▸ EXERCISE INSTRUCTIONS: Repeat word for word every line of the data below, from the first through the line containing "unfold State.readChecked", and stop there.

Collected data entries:
———
theorem State.readWord_frame {w : Nat} {b s : State} {a m} (hw : Part.within (Part.sys ||| Part.sc ||| Part.rcd ||| Part.cnt |||
    Part.time ||| Part.portals ||| Part.obs ||| Part.fb) w = true) (h : Frame w b s) :
    Frame w b (State.readWord s a m).1 := by
  unfold State.readWord
  repeat' first
    | with_reducible assumption | exact Part.within_trans (by decide) hw | with_reducible refine Frame.ite ?_ ?_
    | with_reducible refine State.readEffect_frame ?_ ?_ | with_reducible refine State.discard_frame ?_ ?_ | split

theorem State.readChecked_none (s : State) (a m : Nat) : s.readChecked a m none = s.readWord a m := by
  simp [State.readChecked]

theorem State.readChecked_frame {w : Nat} {b s : State} {a m bad} (hw : Part.within (Part.sys ||| Part.sc ||| Part.rcd ||| Part.cnt |||
    Part.time ||| Part.portals ||| Part.obs ||| Part.fb ||| Part.free) w = true) (h : Frame w b s) :
    Frame w b (State.readChecked s a m bad).1 := by
  unfold State.readChecked
  repeat' first
    | with_reducible assumption | exact Part.within_trans (by decide) hw | with_reducible refine Frame.ite ?_ ?_
    | with_reducible refine State.draw_frame ?_ ?_ | with_reducible refine State.mramRead_frame ?_ ?_
    | with_reducible refine State.readWord_frame ?_ ?_ | split | (lift_lets; intros)

theorem State.busRead_frame {w : Nat} {b s : State} {a m} (hw : Part.within (Part.sys ||| Part.sc ||| Part.rcd ||| Part.cnt ||| Part.time
    ||| Part.portals ||| Part.obs ||| Part.fb ||| Part.outs) w = true) (h : Frame w b s) :
    Frame w b (State.busRead s a m) := by
  unfold State.busRead
  repeat' first
    | with_reducible assumption | exact Part.within_trans (by decide) hw | with_reducible refine Frame.ite ?_ ?_
    | with_reducible refine when_frame (fun _ _ => ?_) ?_ | with_reducible refine State.emit_frame ?_ ?_
    | with_reducible refine State.readWord_frame ?_ ?_

theorem State.putReg_frame {w : Nat} {b s : State} {m r i v} (hw : Part.within (Part.sys ||| Part.bk ||| Part.nvm ||| Part.cat |||
    Part.sc ||| Part.rcd ||| Part.cnt ||| Part.time ||| Part.seq ||| Part.portals ||| Part.obs ||| Part.axes ||| Part.fb ||| Part.links
    ||| Part.ilk ||| Part.fio ||| Part.loads ||| Part.net ||| Part.trdp ||| Part.conns ||| Part.twin ||| Part.regs ||| Part.mem |||
    Part.outs ||| Part.free ||| Part.restart ||| Part.states ||| Part.actions) w = true) (h : Frame w b s) :
    Frame w b (State.putReg s m r i v) := by
  unfold State.putReg
  repeat' first
    | with_reducible assumption | exact Part.within_trans (by decide) hw | with_reducible refine Frame.ite ?_ ?_
    | with_reducible refine when_frame (fun _ _ => ?_) ?_ | with_reducible refine State.writeWord_frame ?_ ?_

theorem State.getReg_frame {w : Nat} {b s : State} {m r i} (hw : Part.within (Part.sys ||| Part.sc ||| Part.rcd ||| Part.cnt |||
    Part.time ||| Part.portals ||| Part.obs ||| Part.fb ||| Part.outs) w = true) (h : Frame w b s) :
    Frame w b (State.getReg s m r i) := by
  unfold State.getReg
  repeat' first
    | with_reducible assumption | exact Part.within_trans (by decide) hw | with_reducible refine Frame.ite ?_ ?_
    | with_reducible refine State.busRead_frame ?_ ?_

theorem State.referenceStart_frame {w : Nat} {b s : State} {p} (hw : Part.within (Part.sys ||| Part.rcd ||| Part.cnt ||| Part.seq |||
    Part.portals ||| Part.obs ||| Part.axes ||| Part.loads ||| Part.twin ||| Part.mem ||| Part.outs ||| Part.free ||| Part.states) w =
    true) (h : Frame w b s) :
    Frame w b (State.referenceStart s p) := by
  unfold State.referenceStart
  repeat' first
    | with_reducible assumption | exact Part.within_trans (by decide) hw | with_reducible refine Frame.ite ?_ ?_
    | with_reducible refine when_frame (fun _ _ => ?_) ?_ | with_reducible refine State.t1_frame ?_ ?_ | split | (lift_lets; intros)

end Sys2Proof.Machine
end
———
▸ SOLVED PROBLEM:
theorem State.readWord_frame {w : Nat} {b s : State} {a m} (hw : Part.within (Part.sys ||| Part.sc ||| Part.rcd ||| Part.cnt |||
    Part.time ||| Part.portals ||| Part.obs ||| Part.fb) w = true) (h : Frame w b s) :
    Frame w b (State.readWord s a m).1 := by
  unfold State.readWord
  repeat' first
    | with_reducible assumption | exact Part.within_trans (by decide) hw | with_reducible refine Frame.ite ?_ ?_
    | with_reducible refine State.readEffect_frame ?_ ?_ | with_reducible refine State.discard_frame ?_ ?_ | split

theorem State.readChecked_none (s : State) (a m : Nat) : s.readChecked a m none = s.readWord a m := by
  simp [State.readChecked]

theorem State.readChecked_frame {w : Nat} {b s : State} {a m bad} (hw : Part.within (Part.sys ||| Part.sc ||| Part.rcd ||| Part.cnt |||
    Part.time ||| Part.portals ||| Part.obs ||| Part.fb ||| Part.free) w = true) (h : Frame w b s) :
    Frame w b (State.readChecked s a m bad).1 := by
  unfold State.readChecked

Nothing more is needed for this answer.